Further information on this integration is available in the VSA 10 Integration Configuration Guide.

Fixes

Automation

  • Fixed an issue where workflows queued in the Pending Workflow queue did not automatically execute when the target machine came back online, resulting in stalled automation and missing workflow history entries.
  • Fixed an issue where complex workflows could fail with The reader's MaxDepth of 100 has been exceeded error, ensuring all workflow executions complete successfully regardless of nesting depth.
  • Fixed an issue where removing and re-adding the Last Execution Date and Next Execution Date columns in the Workflow tab now properly retains and displays execution timing data.
  • Fixed search functionality in Workflow History to properly display results when filtering by System/Device Name, allowing administrators to easily track workflow executions for specific devices.

Autotask Integration

  • Fixed an issue with the Autotask integration where VSA Device name and location data were not displayed properly on the associated device record within Autotask. This VSA 10 release addresses the Device name issue.
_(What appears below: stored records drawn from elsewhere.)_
-- ==== Sys2Proof/Machine/Curfew.lean ====
section
/-! DEFINITION. Curfew: requests, the stop, the dump, and what a restart does to the deadlines and commands of the block (R429-R434). -/

namespace Sys2Proof.Machine

/-! ## Requests (R429, R430) -/

/-- CURFEW: a stop time before now + lead is refused; a request that is ignored completes with BUSY. -/
def runCurfew (pkt : List Word) (id : Nat) (s : State) : State :=
  let fabric := pkSubop pkt % 2 == 1
  let first := later (now s) (curLead s fabric)
  let w := pw pkt 1
  if w ≠ 0 ∧ earlier w first then done id stBadCommand 0 s
  else
    let idle := s.cur.state == .idle || s.cur.state == .armed
    let s := armCurfew (if w = 0 then first else w) fabric 0 none s
    if idle then done id stOk s.cur.stopTime s else done id stBusy 0 s

/-- CURFEW. -/
def execCurfew (ch : BitVec 21) (pkt : List Word) (s : State) : Host.Outcome State Fault Refusal :=
  .next (asOp 0x94 pkt (startOther ch pkt (runCurfew pkt)) s)

/-- The Curfew controller takes requests: powered, out of reset, not in the safe state (R408). -/
def curfewHears (s : State) : Bool := s.pins.pwrOk && !s.pins.aonReset && !s.pins.blockReset && !s.flt.safe

/-- CURFEW_IN: the pin has been asserted for three REF cycles. -/
def execCurfewIn (s : State) : Host.Outcome State Fault Refusal :=
  .next (if curfewHears s then
      let fabric := bitAt s.cur.ctl 1
      armCurfew (later (now s) (curLead s fabric)) fabric 1 none s
    else s)

/-- CURFEW_FLIT: REMOTE_EN lets it in; the device acts on the first copy, and stops at once when that comes after the stop time, recording
how late (R430, R432). -/
def curfewFlit (w0 w1 : Word) (s : State) : State :=
  let org : BitVec 9 := w1.extractLsb' 0 9
  let cid : BitVec 32 := w1.extractLsb' 16 32
  if !(bitAt s.cur.ctl 2) then { s with cur := { s.cur with refused := if s.cur.refused = 255 then 255 else s.cur.refused + 1 } }
  else if s.cur.fabric && s.cur.origin == org && s.cur.curfewId == cid then s
  else
    let arms := s.cur.state == .idle || (s.cur.state == .armed && earlier w0 s.cur.stopTime)
    let s := armCurfew w0 true 3 (some (org, cid)) s
    if arms && reached s w0 then { s with cur := { s.cur with lateNs := BitVec.ofNat 16 (min 65535 (elapsed s w0 / 16)) } } else s

/-- CURFEW_FLIT. -/
def execCurfewFlit (link : BitVec 7) (w0 w1 : Word) (s : State) : Host.Outcome State Fault Refusal :=
  .next (if curfewHears s && linkHears s link && s.gbl.fabricValid then curfewFlit w0 w1 s else s)

/-! ## The stop and the dump (R431, R433) -/

/-- The stop stamps of the 40 domains in the order of R417: AON, REF, the CROFT domains, CORE, ARITH, MEMP, CTRL, REEVE, TCK. Those that PARKED has gated
stopped at their gating (R431, R434). The model stops the others at once. -/
def stopStamps (s : State) : List Time :=
  (List.range 40).map fun n => if s.pwr.gated && decide (2 ≤ n) && decide (n < 36) then s.pwr.gatedAt else now s

/-- Comparator 1 fires at the stop time: every domain but those of R431 holds its state, and its stop stamp is kept. -/
def curfewStop (s : State) : State :=
  if curfewHears s && s.cur.state == .armed && cmpFires s 1 then
    let s := { s with
      cur := { s.cur with state := .stopped, stoppedAt := now s, stamps := stopStamps s, scan := s.free }
      pins := { s.pins with curfewOut := true } }
    event 16 (markFired 1 (cmpOff 1 s.drawn))
  else s

/-- CURFEW_STOP. -/
def execCurfewStop (s : State) : Host.Outcome State Fault Refusal := .next (curfewStop s)

/-- The bytes that a run of the dump puts into memory. -/
def dumpRun (byte : Nat → Byte) (a n : Nat) : List (Nat × Byte) :=
  (List.range n).filterMap fun i => if byte i = Memory.unlisted then none else some (a + i, byte i)

/-- Memory with the bytes of a run replaced. -/
def dumpWrite (byte : Nat → Byte) (a n : Nat) (s : State) : State :=
  { s with mem := s.mem.filter (fun c => decide (c.1 < a)) ++ dumpRun byte a n ++ s.mem.filter (fun c => decide (a + n ≤ c.1)) }

/-- The SRAMs in the order of R26, as (KiB, written as zero); those of options the part lacks are absent. Cipher pair slots and Reeve RAM are
written as zero (R338, R433). -/
def dumpSrams (p : Part) : List (Nat × Bool) :=
  [(32768, false), (64 * p.links, false), (2048, false), (2048, false)] ++ (if p.m then [(2048, false)] else []) ++
  [(2048, false), (1536, false), (1024, false)] ++ (if p.c then [(32 * (p.links / 3), false)] else []) ++ [(768, false)] ++
  (if p.s then [(768, true)] else []) ++ [(512, false), (256, false), (512, false), (256, false), (256, true), (64, false), (16, false), (16, false)]

/-- The bytes of the SRAM sections. -/
def sramBytes (p : Part) : Nat := 1024 * ((dumpSrams p).map fun x => x.1).sum

/-- A place in the SRAM sections lies in one that is written as zero. -/
def sramHidden : List (Nat × Bool) → Nat → Bool
  | [], _ => false
  | (k, z) :: rest, o => if o < 1024 * k then z else sramHidden rest (o - 1024 * k)

/-- The byte of the cut at a place in the dump behind the header: Reeve's chains, Reeve RAM and the pair slots read as zero (R338, R433). -/
def cutByte (s : State) (o : Nat) : Byte :=
  if (if o < 0x1000000 then Config.chainOfReeve (o - 0x1000) else sramHidden (dumpSrams s.part) (o - 0x1000000)) then 0 else Config.scanByte s.cur.scan o

/-- What the header holds, in the order of R433: part name, STOP_TIME, ORIGIN and CURFEW_ID, the stop stamps, the lengths of the two sections. -/
def headerFields (s : State) : List Word :=
  (partName s.part).map (fun b => b.zeroExtend 64)
  ++ [s.cur.stopTime, s.cur.origin.zeroExtend 64, s.cur.curfewId.zeroExtend 64] ++ s.cur.stamps
  ++ [BitVec.ofNat 64 (if bitAt s.cur.ctl 3 then 12 * 2 ^ 20 else 0), BitVec.ofNat 64 (if bitAt s.cur.ctl 4 then sramBytes s.part else 0)]

/-- The header of a dump: MAGIC, then its fields as the part lays them out (R433). -/
def dumpHeader (s : State) (i : Nat) : Byte :=
  if i < 4 then BitVec.ofNat 8 (0x46555243 >>> (8 * i)) else Config.dumpHeader (headerFields s) i

/-- The dump as CUR_CTL selects it: header, flop chains, SRAMs; nothing with both bits 0 (R433). -/
def writeDump (s : State) : State :=
  let base := s.cur.dumpBase.toNat
  let flops := bitAt s.cur.ctl 3
  let srams := bitAt s.cur.ctl 4
  if !flops && !srams then s
  else
    let t := dumpWrite (dumpHeader s) base 4096 s
    let t := if flops then dumpWrite (fun i => cutByte s (0x1000 + i)) (base + 0x1000) (12 * 2 ^ 20) t else t
    if srams then dumpWrite (fun i => cutByte s (0x1000000 + i)) (base + 0x1000000) (sramBytes s.part) t else t

/-- CURFEW_DUMP_DONE: the dump is written and DONE set. -/
def execCurfewDumpDone (s : State) : Host.Outcome State Fault Refusal :=
  .next (if curfewHears s && (s.cur.state == .stopped || s.cur.state == .dumping) && !s.cur.done then
      let s := writeDump s
      event 17 { s with cur := { s.cur with state := .dumping, done := true } }
    else s)

/-- The word of the cut that JTAG selects: the same state as the engine dumps (R433). -/
def cutWord (s : State) (select : BitVec 8) (addr : BitVec 32) : Word :=
  BitVec.ofNat 64 (ofLE ((List.range 8).map fun i => cutByte s (Config.scanPlace select addr + i)))

/-- JTAG_DUMP_SHIFT: BYPASS and IDCODE at any time; a chain or SRAM is selected and a word of it shifted out while the block is stopped. Nothing but the
TAP's own registers changes (R433, R408). -/
def execJtagDumpShift (op : JtagOp) (addr : BitVec 32) (s : State) : Host.Outcome State Fault Refusal :=
  .next (if !s.pins.pwrOk then s
    else match op with
      | .bypass tdi => { s with cur := { s.cur with jtagBit := tdi } }
      | .idcode => { s with cur := { s.cur with jtagWord := s.part.idcode.zeroExtend 64 } }
      | .dump select =>
        if stoppedByCurfew s || s.flt.safe then { s with cur := { s.cur with jtagSel := select, jtagWord := cutWord s select addr } } else s)

/-! ## Release (R434) -/

/-- An accepted RELEASE: the block restarts at the restart time. -/
def releaseCurfew (halt : Bool) (s : State) : State := { s with cur := { s.cur with state := .releasing, halt := halt } }

/-- A time moved later. -/
def moved (d : Nat) (t : Option Time) : Option Time := t.map fun t => later t d

/-- A link's deadlines moved later. -/
def shiftLink (d : Nat) (l : Link) : Link :=
  { l with
    timer := moved d l.timer, nackHold := l.nackHold.map fun x => (x.1, later x.2 d), tallyDue := moved d l.tallyDue,
    noLock := moved d l.noLock, retrainAt := moved d l.retrainAt, ackAt := later l.ackAt d, quietAt := moved d l.quietAt,
    lpiWake := moved d l.lpiWake, pause := l.pause.map fun x => (x.1, later x.2 d), miswiredAt := moved d l.miswiredAt }

/-- The deadlines of links, crofts and calibrations. -/
def shiftLinks (d : Nat) (x : Lnk) : Lnk :=
  { x with
    links := x.links.map fun e => (e.1, shiftLink d e.2),
    crofts := x.crofts.map fun e => (e.1, { e.2 with calPending := moved d e.2.calPending }),
    forcedEnd := moved d x.forcedEnd, windowEnd := moved d x.windowEnd }

/-- The deadlines of tallies. -/
def shiftTal (d : Nat) (x : Tal) : Tal :=
  { x with
    src := x.src.map fun e => (e.1, { e.2 with settle := moved d e.2.settle, recon := moved d e.2.recon }),
    tgt := x.tgt.map fun e => (e.1, { e.2 with unsentAt := moved d e.2.unsentAt }),
    slots := x.slots.map fun e => (e.1, { e.2 with cancelled := e.2.cancelled.map fun t => later t d }),
    refreshAt := later x.refreshAt d }

/-- The timeouts of traffic, queries and tags. -/
def shiftTx (d : Nat) (s : State) : State :=
  { s with
    tx := { s.tx with
      units := s.tx.units.map fun u => { u with waitEnd := later u.waitEnd d, deadline := later u.deadline d }
      queries := s.tx.queries.map fun q => { q with deadline := later q.deadline d } }
    eng := { s.eng with
      tagHold := s.eng.tagHold.map fun x => (x.1, x.2.1, later x.2.2 d)
      cmds := s.eng.cmds.map fun c => { c with hangAt := later c.hangAt d } } }

/-- The times of landed transactions, signals and groups. -/
def shiftRx (d : Nat) (s : State) : State :=
  { s with
    brn := { s.brn with arrivals := s.brn.arrivals.map fun a => { a with waitEnd := later a.waitEnd d } }
    sig := { s.sig with ents := s.sig.ents.map fun e => { e with holdEnd := later e.holdEnd d } }
    groups := s.groups.map fun g => { g with freeAt := later g.freeAt d } }

/-- The deadlines of translation, windows, routes and waits. -/
def shiftTables (d : Nat) (s : State) : State :=
  { s with
    ter := { s.ter with
      recs := s.ter.recs.map fun r => { r with time := later r.time d }
      inval := s.ter.inval.map fun v => { v with start := later v.start d } }
    wins := { s.wins with entries := s.wins.entries.map fun e =>
      (e.1, if e.2.state = .quarantine then { e.2 with qEnd := later e.2.qEnd d } else e.2) }
    chn := { s.chn with
      waits := s.chn.waits.map fun w => { w with due := later w.due d }
      chans := s.chn.chans.map fun e => (e.1, { e.2 with blockedAt := later e.2.blockedAt d }) } }

/-- A retirement whose quiescence ended during the stop ends at the restart (R361). -/
def shiftParish (s : State) (d : Nat) (p : Parish) : Parish :=
  let ended := reached s (later p.retireAt (2 * msUnits))
  { p with
    retireAt := if p.state = .retiring ∧ ended = false then later p.retireAt d else p.retireAt
    notify := { p.notify with since := moved d p.notify.since } }

/-- The times of the power controller, an overshoot in progress among them. -/
def shiftPwr (d : Nat) (x : Pwr) : Pwr :=
  { x with
    coreAt := moved d x.coreAt, throttleAt := later x.throttleAt d, belowSince := moved d x.belowSince, brakeEnd := moved d x.brakeEnd
    episode := x.episode.map fun e => (later e.1 d, e.2)
    episodeAt := later x.episodeAt (if x.episode.isSome then d else 0) }

/-- The deadlines of parishes, keys, the Mill, power, faults and observation. -/
def shiftRest (d : Nat) (s : State) : State :=
  { s with
    par := s.par.map fun e => (e.1, shiftParish s d e.2)
    gbl := { s.gbl with notify := { s.gbl.notify with since := moved d s.gbl.notify.since } }
    ree := { s.ree with
      jobs := s.ree.jobs.map fun j => { j with start := later j.start d }
      slots := s.ree.slots.map fun e => (e.1, if e.2.state = .free then e.2 else { e.2 with due := later e.2.due d }) }
    mil := { s.mil with
      stones := s.mil.stones.map fun e => (e.1, if e.2.running then { e.2 with lastWork := later e.2.lastWork d } else e.2)
      waiting := s.mil.waiting.map fun w => { w with waitEnd := later w.waitEnd d }
      held := s.mil.held.map fun w => { w with waitEnd := later w.waitEnd d }
      toggled := moved d s.mil.toggled }
    pwr := shiftPwr d s.pwr
    flt := { s.flt with
      pulse := moved d s.flt.pulse
      sources := s.flt.sources.map fun e => (e.1, { e.2 with start := if e.2.count = 0 then e.2.start else later e.2.start d, lastRec := moved d e.2.lastRec }) }
    obs := { s.obs with diagUntil := moved d s.obs.diagUntil } }

/-- The controller's comparators that are armed move with the stop; 8 to 15 do not. -/
def shiftCmps (d : Nat) (a : Alm) : Alm :=
  { a with cmps := a.cmps.map fun e =>
      (e.1, if e.2.en && decide (e.1 < 8) then { e.2 with compare := later e.2.compare d } else e.2) }

/-- Each deadline of a stopped unit is moved later by the length of the stop. -/
def shiftAll (d : Nat) (s : State) : State :=
  let s := shiftRest d (shiftTables d (shiftRx d (shiftTx d s)))
  { s with lnk := shiftLinks d s.lnk, tal := shiftTal d s.tal, alm := shiftCmps d s.alm }

/-- A command in flight at the cut issues nothing more and ends HALTED once what it had issued has ended (R61, R97). -/
def haltCmd (id : Nat) (s : State) : State := failWhole id 0 stHalted s

/-- A channel with a halted command parks with reason CURFEW, one that was PARKING already for another reason too (R97). -/
def haltChannel (ch : BitVec 21) (s : State) : State :=
  match chan? s ch with
  | none => s
  | some x =>
    if x.state == .stopped then s
    else if x.state == .parking then modChan ch (fun y => { y with parkWhy := 0x05 }) s
    else parkFor ch 0x05 s

/-- Every command in flight is halted, and its channel parks with reason CURFEW (R97). -/
def haltAll (s : State) : State :=
  let cs := s.eng.cmds.filter fun c => c.phase != .done
  cs.foldl (fun s c => haltChannel c.ch s) (cs.foldl (fun s c => haltCmd c.id s) s)

/-- The domains restart: deadlines move, links retrain and rewind, and with HALT the commands in flight end. -/
def restartBlock (s : State) : State :=
  let s := shiftAll (elapsed s s.cur.stoppedAt) s
  let s := (s.lnk.links.filter fun e => e.2.joined && (e.2.state == .up || e.2.state == .lpi)).foldl (fun s e => retrain e.1 s) s
  let halt := s.cur.halt
  let s := { s with
    cur := { s.cur with state := .idle, done := false, halt := false }
    pins := { s.pins with curfewOut := false } }
  if halt then haltAll s else s

end Sys2Proof.Machine
end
For the location data, the Autotask team is expected to provide the fix within their 2025.3 release.

Apple MDM

  • Fixed an issue where MDM-enrolled devices appeared as Unsupervised despite being marked as Supervised in Apple Business Manager.

Client Portal

  • Fixed an issue where newly created conversations were not visible on the Conversations page.
  • Fixed an issue with the Client Portal Troubleshooter when the End Troubleshooter function was on the same level as Ask Question, it was not possible to add a new answer choice to the question.

Dashboards

  • Fixed an issue where icons were not displaying when adding a widget to a dashboard.

Device Management

  • Fixed an issue in Site Maps where devices were incorrectly showing as offline.
  • Fixed an error that could occur when trying to access the Endpoint Protection > Security page in the Device Card.

KaseyaOne Integration

  • Fixed an issue where users would receive a message stating To enable PSA, please contact sales@kaseya.com when attempting to enable the integration with KaseyaOne.
  • Fixed an issue which prevented more than one active session of VSA when logging in through KaseyaOne.

Mobile application

  • Fixed an issue where notifications were not displayed in the correct order of date and time when using the mobile application on iOS devices.

Organizations

  • Fixed an issue where incorrect messaging was displaying regarding the availability of Organization level policy types.

Remote Control

  • Fixed an issue where the VSA X Manager would not display properly at resolutions less than 1280x720 (720p).
  • Fixed an issue where an error would be displayed for a device shortly after selecting the Remote Control option when using the mobile application.
  • Fixed an issue where Remote Control was not working for Android tablets.

Reporting

  • Fixed an issue with the Advanced reporting > Audit > Remote control sessions report where RC device values weren't displayed, RC Description was empty, and number of records wasn't displayed.
  • The Rmm - Tags data set in Advanced Reporting was fixed and shows only tags assigned to a device.
  • Filters (Organization / Site / Group / Device Name) in the Installed Patches (OS) report are fixed.
  • Fixed an issue in Advanced Reporting which prevented the filtering of individual custom fields when using the Include Custom Fields filter.
  • The Missing Patches (OS) report template now shows the correct value for patched devices.